## Task brief
Write out, word for word, every line from the one where "is 0xC3000000). -/" occurs to the final line of the entries, and nothing beyond them.

(Data shown)

-- ==== Sys2Proof/Tests/Slice0.lean ====
section
/-! SUPPORT. The model's own tests: what WellFormed refuses, one word written out bit by bit for every
command, small steps against values of spec/95_test_vectors.md and of the rules' own examples, and for
every statement with hypotheses a state and operands that meet them. -/

/- The proofs here are evaluations by the kernel, done one after another: a thread each would wait for it
and hold a stack. -/
set_option Elab.async false

namespace Sys2Proof.Tests

open Sys2Proof Sys2Proof.Machine

/-! ### Helpers -/

/-- The format of most vectors: I = F = 8. -/
def tag88 : Tag := { iw := 8#5, fw := 8#5 }

/-- A word of the format I = F = 8. -/
def word88 (raw : Word) : TWord := { tag := tag88, raw := raw }

/-- The core after reset and a `setcfg n, 8, 8` with log2 n = l. -/
def configured (n : BitVec 16) (l : BitVec 4) : State :=
  { State.reset with cfg := { n := n, fw := 8#5, iw := 8#5, valid := true, log2n := l } }

/-- `s` with words of the format I = F = 8 in some registers. -/
def withRegs (s : State) (l : List (Reg × Word)) : State :=
  l.foldl (fun t p => t.setReg p.1 (some (word88 p.2))) s

/-- A buffer whose slots from 0 on hold words of the format I = F = 8. -/
def buffer88 (l : List Word) : Memory TWord := { cells := l.zipIdx.map fun p => (p.2, word88 p.1) }

/-- The state a command answers; `s` itself if it stops. -/
def after (i : Instr) (s : State) : State :=
  match exec i s with
  | .next t => t
  | _ => s

/-- Every command answers a next state, and `after` is that state. -/
theorem exec_eq_after (i : Instr) (s : State) : exec i s = .next (after i s) := by
  obtain ⟨t, h⟩ : ∃ t, exec i s = .next t := by
    cases i
    all_goals exact ⟨_, rfl⟩
  simp [after, h]

/-- The raw pattern of a register; all ones if it is EMPTY, which no vector here has as a result. -/
def rawReg (s : State) (r : Reg) : Word :=
  match s.reg r with
  | some w => w.raw
  | none => BitVec.allOnes 64

/-- The raw patterns of entries 0 to n - 1 of a buffer, `re` before `im`. -/
def raws (m : Memory TWord) (n : Nat) : List Word := (List.range (2 * n)).map m.raw

/-- The N = 4 core of V-TR: IN = [1, 2, 3, 4]. -/
def ramp4 : State :=
  { configured 4#16 2#4 with inbuf := buffer88 [0x100, 0, 0x200, 0, 0x300, 0, 0x400, 0] }

/-- An N = 4 core with OUT = 3+4i, -3-4i, 0, 0 (V-SP). -/
def out4 : State :=
  { configured 4#16 2#4 with outbuf := buffer88 [0x300, 0x400, 0xFD00, 0xFC00, 0, 0, 0, 0] }

/-- The core of the FXSUBU table: V0 = 1, V1 = 2, V2 = 0x1234. -/
def regs012 : State := withRegs (configured 4#16 2#4) [(0, 0x100), (1, 0x200), (2, 0x1234)]

/-- P0 = (0x0080, 0x0040), P1 = (0x00B5, 0xFF4B), P2 = (0x0100, 0), P3 = (0, 0xFF00). -/
def pairs4 : State :=
  withRegs (configured 4#16 2#4)
    [(0, 0x0080), (1, 0x0040), (2, 0x00B5), (3, 0xFF4B), (4, 0x0100), (5, 0x0000), (6, 0x0000), (7, 0xFF00)]

/-! ### WellFormed -/

/-- The one check of WellFormed: mode 3 is refused, the other modes pass (R78, R82). -/
theorem test_wellFormed_refuses_mode3 :
    (Instr.spectrum 3#2).wellFormed = false ∧ (Instr.spectrum 0#2).wellFormed = true ∧
    (Instr.spectrum 1#2).wellFormed = true ∧ (Instr.spectrum 2#2).wellFormed = true := by decide

/-- And the decoder refuses its word by name (V-SP: `spectrum` with mode 3 is 0xC3000000). -/
theorem test_decode_refuses_mode3 : decodeWord 0xC3000000#32 = .error .reservedMode := by decide

/-! ### Decoding: a word for every command, from the formats R72 to R78 and the opcodes of R80 -/

theorem test_decode_nop : decodeWord (0b000000#6 ++ 0#26) = .ok .nop := by decide

theorem test_decode_setcfg :
    decodeWord (0b000001#6 ++ 0b00100#5 ++ 0b00001#5 ++ 0b0000000000001000#16) = .ok (.setcfg 8#16 4#5 1#5) := by
  decide

theorem test_decode_fxadd :
    decodeWord (0b000010#6 ++ 0b0010#4 ++ 0b0000#4 ++ 0b1111#4 ++ 0#14) = .ok (.fxadd 2 0 15) := by decide

theorem test_decode_fxsub :
    decodeWord (0b000011#6 ++ 0b0010#4 ++ 0b0001#4 ++ 0b1000#4 ++ 0#14) = .ok (.fxsub 2 1 8) := by decide

theorem test_decode_fxneg :
    decodeWord (0b000100#6 ++ 0b0011#4 ++ 0b0010#4 ++ 0b0000#4 ++ 0#14) = .ok (.fxneg 3 2) := by decide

(End Data shown)

## Answer to this exercise
/-- And the decoder refuses its word by name (V-SP: `spectrum` with mode 3 is 0xC3000000). -/
theorem test_decode_refuses_mode3 : decodeWord 0xC3000000#32 = .error .reservedMode := by decide

/-! ### Decoding: a word for every command, from the formats R72 to R78 and the opcodes of R80 -/

theorem test_decode_nop : decodeWord (0b000000#6 ++ 0#26) = .ok .nop := by decide

theorem test_decode_setcfg :
    decodeWord (0b000001#6 ++ 0b00100#5 ++ 0b00001#5 ++ 0b0000000000001000#16) = .ok (.setcfg 8#16 4#5 1#5) := by
  decide

theorem test_decode_fxadd :
    decodeWord (0b000010#6 ++ 0b0010#4 ++ 0b0000#4 ++ 0b1111#4 ++ 0#14) = .ok (.fxadd 2 0 15) := by decide

theorem test_decode_fxsub :
    decodeWord (0b000011#6 ++ 0b0010#4 ++ 0b0001#4 ++ 0b1000#4 ++ 0#14) = .ok (.fxsub 2 1 8) := by decide

theorem test_decode_fxneg :
    decodeWord (0b000100#6 ++ 0b0011#4 ++ 0b0010#4 ++ 0b0000#4 ++ 0#14) = .ok (.fxneg 3 2) := by decide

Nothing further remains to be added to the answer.